I wasn’t honest with myself or others
He had a close friendships with all his ex’s and one female friend, I was happy with this at the start of the relationship until I saw a conversation between him and his female friend, it sent the cogs working, it ate away at me for a month or so I asked him and they were just friends, always have been nothing else. I snooped it was wrong over the new year and found messages and photos I did not like. I confonted him about the photos and he said they had being sent before we met, I didnt check the date before he deleted them and I believed him, he was so upset and remorseful. He also told me that they had slept together on a number of occassions no strings no relationship. I forgave him and we carried on, but he was aware that I was not keen on her and their friendship and I just asked him to be respectful of me, I didnt want him to no contact her as in my book that was childish for me to ask of him.
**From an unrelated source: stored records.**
theorem keeps_sigGroupWrite {a0 : State} {s : State} (h : Keeps a0 s) (v : Nat) : Keeps a0 (sigGroupWrite s v) := by
  unfold sigGroupWrite
  (try dsimp only)
  repeat' first
    | with_reducible assumption
    | with_reducible apply keeps_setNums
    | with_reducible apply keeps_setRing

theorem keeps_noteFloors {a0 : State} {s : State} (h : Keeps a0 s)  : Keeps a0 (noteFloors s) := by
  unfold noteFloors
  repeat' first
    | with_reducible assumption
    | with_reducible apply keeps_setNums

theorem keeps_bootChain {a0 : State} {s : State} (h : Keeps a0 s)  : Keeps a0 (bootChain s) := by
  unfold bootChain
  (try dsimp only)
  repeat' first
    | with_reducible assumption
    | with_reducible apply Keeps.ite
    | with_reducible apply keeps_setNum
    | with_reducible apply keeps_setNums
    | with_reducible apply keeps_setBlob
    | with_reducible apply keeps_setPwr
    | with_reducible apply keeps_noteFloors

theorem keeps_raiseSlot {a0 : State} {s : State} (h : Keeps a0 s) (st : Nat) : Keeps a0 (raiseSlot s st) := by
  unfold raiseSlot
  repeat' first
    | with_reducible assumption
    | with_reducible apply Keeps.ite
    | with_reducible apply keeps_raise

theorem keeps_loadKeys {a0 : State} {s : State} (h : Keeps a0 s)  : Keeps a0 (loadKeys s) := by
  unfold loadKeys
  (try dsimp only)
  repeat' first
    | with_reducible assumption
    | with_reducible apply Keeps.ite
    | with_reducible apply keeps_setNum
    | with_reducible apply keeps_setBlob
    | with_reducible apply Keeps.foldl
    | with_reducible apply Keeps.foldl_fst
    | with_reducible apply Keeps.foldl_snd
    | intro _ _ _

theorem keeps_firmwareUp {a0 : State} {s : State} (h : Keeps a0 s)  : Keeps a0 (firmwareUp s) := by
  unfold firmwareUp
  (try dsimp only)
  repeat' first
    | with_reducible assumption
    | with_reducible apply Keeps.ite
    | with_reducible apply keeps_setNum
    | with_reducible apply keeps_raise
    | with_reducible apply keeps_loadKeys
    | with_reducible apply keeps_raiseSlot

theorem keeps_fwInstall {a0 : State} {s : State} (h : Keeps a0 s)  : Keeps a0 (fwInstall s) := by
  unfold fwInstall
  (try dsimp only)
  repeat' first
    | with_reducible assumption
    | with_reducible apply keeps_setNum
    | with_reducible apply keeps_setTrust

theorem keeps_setIdleSlot {a0 : State} {s : State} (h : Keeps a0 s) (d : Bytes) : Keeps a0 (setIdleSlot s d) := by
  unfold setIdleSlot
  (try dsimp only)
  repeat' first
    | with_reducible assumption
    | with_reducible apply Keeps.ite
    | with_reducible apply keeps_setTrust

theorem keeps_fwCut {a0 : State} {s : State} (h : Keeps a0 s)  : Keeps a0 (fwCut s) := by
  unfold fwCut
  repeat' first
    | with_reducible assumption
    | with_reducible apply Keeps.ite
    | with_reducible apply keeps_setIdleSlot
    | split

theorem keeps_fwInstallDone {a0 : State} {s : State} (h : Keeps a0 s) (ok : Bool) : Keeps a0 (fwInstallDone s ok) := by
  unfold fwInstallDone
  (try dsimp only)
  repeat' first
    | with_reducible assumption
    | with_reducible apply Keeps.ite
    | with_reducible apply keeps_setNum
    | with_reducible apply keeps_setTrust
    | with_reducible apply keeps_setIdleSlot
    | split

theorem keeps_advStart {a0 : State} {s : State} (h : Keeps a0 s) (patch : Bool) : Keeps a0 (advStart s patch) := by
  unfold advStart
  (try dsimp only)
  repeat' first
    | with_reducible assumption
    | with_reducible apply Keeps.ite
    | with_reducible apply keeps_setNum
    | with_reducible apply keeps_setTrust

theorem keeps_fuseEnd {a0 : State} {s : State} (h : Keeps a0 s) (ok : Bool) : Keeps a0 (fuseEnd s ok) := by
  unfold fuseEnd
  (try dsimp only)
  repeat' first
    | with_reducible assumption
    | with_reducible apply Keeps.ite
    | with_reducible apply keeps_setNum
    | with_reducible apply keeps_setTrust
    | with_reducible apply keeps_noteFloors
    | split

theorem keeps_keyWrite {a0 : State} {s : State} (h : Keeps a0 s) (k : Nat) (d : Bytes) : Keeps a0 (keyWrite s k d) := by
  unfold keyWrite
  repeat' first
    | with_reducible assumption
    | with_reducible apply keeps_setNum
    | with_reducible apply keeps_setFlag
    | with_reducible apply keeps_setBlob

theorem keeps_keysSave {a0 : State} {s : State} (h : Keeps a0 s)  : Keeps a0 (keysSave s) := by
  unfold keysSave
  (try dsimp only)
  repeat' first
    | with_reducible assumption
    | with_reducible apply Keeps.ite
    | with_reducible apply keeps_setNum
    | with_reducible apply keeps_setTrust

theorem keeps_signStart {a0 : State} {s : State} (h : Keeps a0 s)  : Keeps a0 (signStart s) := by
  unfold signStart
  (try dsimp only)
  repeat' first
    | with_reducible assumption
    | with_reducible apply Keeps.ite
    | with_reducible apply keeps_setNum
    | with_reducible apply keeps_setNums
    | with_reducible apply keeps_inc
    | with_reducible apply keeps_setTrust

theorem keeps_signDone {a0 : State} {s : State} (h : Keeps a0 s)  : Keeps a0 (signDone s) := by
  unfold signDone
  (try dsimp only)
  repeat' first
    | with_reducible assumption
    | with_reducible apply keeps_setNums
    | with_reducible apply keeps_setBlob
    | with_reducible apply keeps_setTrust
    | split

theorem keeps_sigTouched {a0 : State} {s : State} (h : Keeps a0 s)  : Keeps a0 (sigTouched s) := by
  unfold sigTouched
  (try dsimp only)
  repeat' first
    | with_reducible assumption
    | with_reducible apply keeps_setMgmt
    | with_reducible apply keeps_setNum

theorem keeps_sigScanStart {a0 : State} {s : State} (h : Keeps a0 s)  : Keeps a0 (sigScanStart s) := by
  unfold sigScanStart
  (try dsimp only)
  repeat' first
    | with_reducible assumption
    | with_reducible apply Keeps.ite
    | with_reducible apply keeps_setMgmt
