-- ==== Sys2Proof/Tests/Slice0.lean ====
section
/-! SUPPORT. Tests: ill-formed commands are refused, small facts of single commands, and for every statement a state and
operands that meet its hypotheses. -/

namespace Sys2Proof.Tests

open Sys2Proof.Machine

set_option Elab.async false

/-! ### States -/

/-- Every domain is on, every function ready and the module idle; PF0 has its rings enabled. -/
def live : State :=
  let s := State.reset.setNums ((List.range 12).map (fun t => (atTile K.TILE_STATE t, 2)))
  let s := s.setNums [(K.READY, 2 ^ 30 - 1), (K.DOM_STATE, 0xAAAAAAAAAAAA), (K.SUPPLY_OK, 0xFF), (K.SEQ_STATE, 1),
    (K.TICK_STATE, 2), (K.STACK_STATE, 15), (K.RING_ROLE, 2), (K.RING_STATE, 2), (K.TB_FLAGS, 0xB)]
  { s with pwr := { s.pwr with seqOnce := true }, pf0 := { s.pf0 with ringCtrl := 1 } }

/-- `live` with other values of some objects. -/
def liveWith (l : List (Nat × Nat)) : State := live.setNums l

/-- A version 2 frame on PF0. -/
def fr : Arrival := ⟨.pf0, 2, 7, 0, 0, false, 0, none⟩

/-- The way of a write in that frame. -/
def v : Via := .frame fr

/-- The segment of the test bursts: 32 granules, segment 1 its primed target. -/
def seg : Seg := ⟨0, 32, [1], true, false⟩

/-- The granule of the test bursts. -/
def gran (w off : Nat) : Granule := ⟨0, off, 0, w, [], 0x80, [], false⟩

/-- A burst in which the instruction `w` is due at an offset of segment 0. -/
def burst (w off : Nat) : State :=
  let s := live.setNum K.SEQ_STATE 4
  { s with seq := { Seq.init with segs := [seg, seg], off := off, stream := [gran w off], jtValid := 1, jumpTable := [1],
                                  front := { Front.init with stopped := false, off := off + 1 } } }

/-- A burst whose issue waits. -/
def waiting (w off : Nat) (x : Wait) : State :=
  let s := burst w off
  { s with seq := { s.seq with wait := x, last := some (gran w off) } }

/-- No input and a clean read of the control store. -/
def io : Io := ⟨[], 0⟩

/-- The instruction `w` is due and issued at an offset. -/
abbrev Due (w off : Nat) : Prop := IssueDue (burst w off) io w (gran w off)

 /-! ### Ill-formed commands are refused, one for each check of WellFormed.lean -/

theorem test_wellformed : (Instr.read fr 0x1201 2 0 1).wf = true ∧ (Instr.vec io).wf = true := by decide +kernel

theorem test_illformed_arrival :
    ([{ fr with ver := 256 }, { fr with ver := 1, tag := 256 }, { fr with tag := 65536 }, { fr with src := 65536 },
      { fr with dst := 65536 }, { fr with mac := 2 ^ 48 }, { fr with vlan := some 65536 }] : List Arrival).all
      (fun a => !(Instr.read a 0 0 0 0).wf && !(Instr.keyUnlock (.frame a) 0).wf) = true := by decide +kernel

theorem test_illformed_address :
    (Instr.read fr 65536 0 0 1).wf = false ∧ (Instr.read fr 0 256 0 1).wf = false ∧ (Instr.read fr 0 0 65536 1).wf = false ∧
    (Instr.read fr 0 0 0 65536).wf = false ∧ (Instr.batch fr true [⟨false, 256, 0, 0, 1, []⟩]).wf = false ∧
    (Instr.batch fr true [⟨false, 0, 0, 0, 65536, []⟩]).wf = false := by decide +kernel

theorem test_illformed_lengths (b : Byte) :
    (Instr.write fr 0 0 0 (List.replicate 65536 b)).wf = false ∧
    (Instr.registerWrite (.object v 0 0 (List.replicate 1025 b))).wf = false ∧
    (Instr.custKey v 0 (List.replicate 1025 b)).wf = false := by
  simp only [Instr.wf, RegAccess.wf, List.length_replicate]
  decide

theorem test_illformed_count :
    (Instr.batch fr true (List.replicate 256 ⟨false, 2, 0x1201, 0, 1, []⟩)).wf = false := by decide +kernel

theorem test_illformed_function :
    (Instr.replyWrite 2).wf = false ∧ (Instr.commandFetch 0 [0]).wf = false ∧ (Instr.commandFetchError 2).wf = false ∧
    (Instr.cmdTail 2 0).wf = false ∧ (Instr.ringCtrl 0 (2 ^ 32)).wf = false ∧ (Instr.functionLevelReset 2).wf = false ∧
    (Instr.registerWrite (.bar0Read 0 0x1000000 4)).wf = false ∧ (Instr.registerWrite (.bar0Read 0 0 9)).wf = false ∧
    (Instr.registerWrite (.bar0Write 2 0 [0])).wf = false := by decide +kernel

theorem test_illformed_bar2 :
    (Instr.bar2Read 0 (2 ^ 28) 4).wf = false ∧ (Instr.bar2Read 0 0 17).wf = false ∧
    (Instr.bar2Write 0 0 (zeros 17)).wf = false ∧ (Instr.bar2LowHalfWrite 0 (2 ^ 24) 0).wf = false ∧
    (Instr.bar2HighHalfWrite 0 0 (2 ^ 32)).wf = false ∧ (Instr.keyUnlock (.bar2 2) 0).wf = false := by decide +kernel

theorem test_illformed_value :
    (Instr.keyUnlock v 65536).wf = false ∧ (Instr.authWrite v 0 1).wf = false ∧ (Instr.authWrite v 6 1).wf = false ∧
    (Instr.verEnable v 256).wf = false ∧ (Instr.lockSet v (2 ^ 32)).wf = false ∧ (Instr.tickMult v (2 ^ 64)).wf = false ∧
    (Instr.reactWrite v 128 0).wf = false ∧ (Instr.holdVRefresh (2 ^ 32)).wf = false := by decide +kernel

theorem test_illformed_ports :
    (Instr.onpelFrame 2 ⟨true, 0x88B5, [], 0, []⟩).wf = false ∧ (Instr.onpelFrame 0 ⟨true, 0x88B5, [], 2 ^ 48, []⟩).wf = false ∧
    (Instr.dictFrameUpdate (2 ^ 34)).wf = false ∧ (Instr.recoveryWord (2 ^ 34)).wf = false ∧
    (Instr.onpelLinkPortDown 2).wf = false ∧ (Instr.registerWrite (.jtagInstruction 256)).wf = false ∧
    (Instr.registerWrite (.scanUpdate 32)).wf = false := by decide +kernel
Fast forward 4 months, the contact had ramped up as she had found out she was pregnant by a one night stand, and she and her new bf were keeping the baby. I could understand this…..he is her friend….anyway something made me look at his phone again, I know this is bad form but my gut made me…..and again I found new recent photos graphic ones and messages text sex….. I again got upset and confronted him…..he said it was me he wanted, I asked him outright and said I would walk away right then if he wanted out, he said it was me, me he wanted to marry have kids with….but he could explain why they were texting….. all this made me insecure alongside his military job and things constantly changing, i was insecure.
Two weeks later after an arguement he broke up with me saying that he loved me, he was crazy about me, wanted to marry me but that at the moment he couldn’t give me what he wanted to give me and what I deserved……
Im more annoyed that I didn’t do the breaking, taken for a fool I think…..now thats the truth.
Thank you for listening
why would he do that and say the opposite??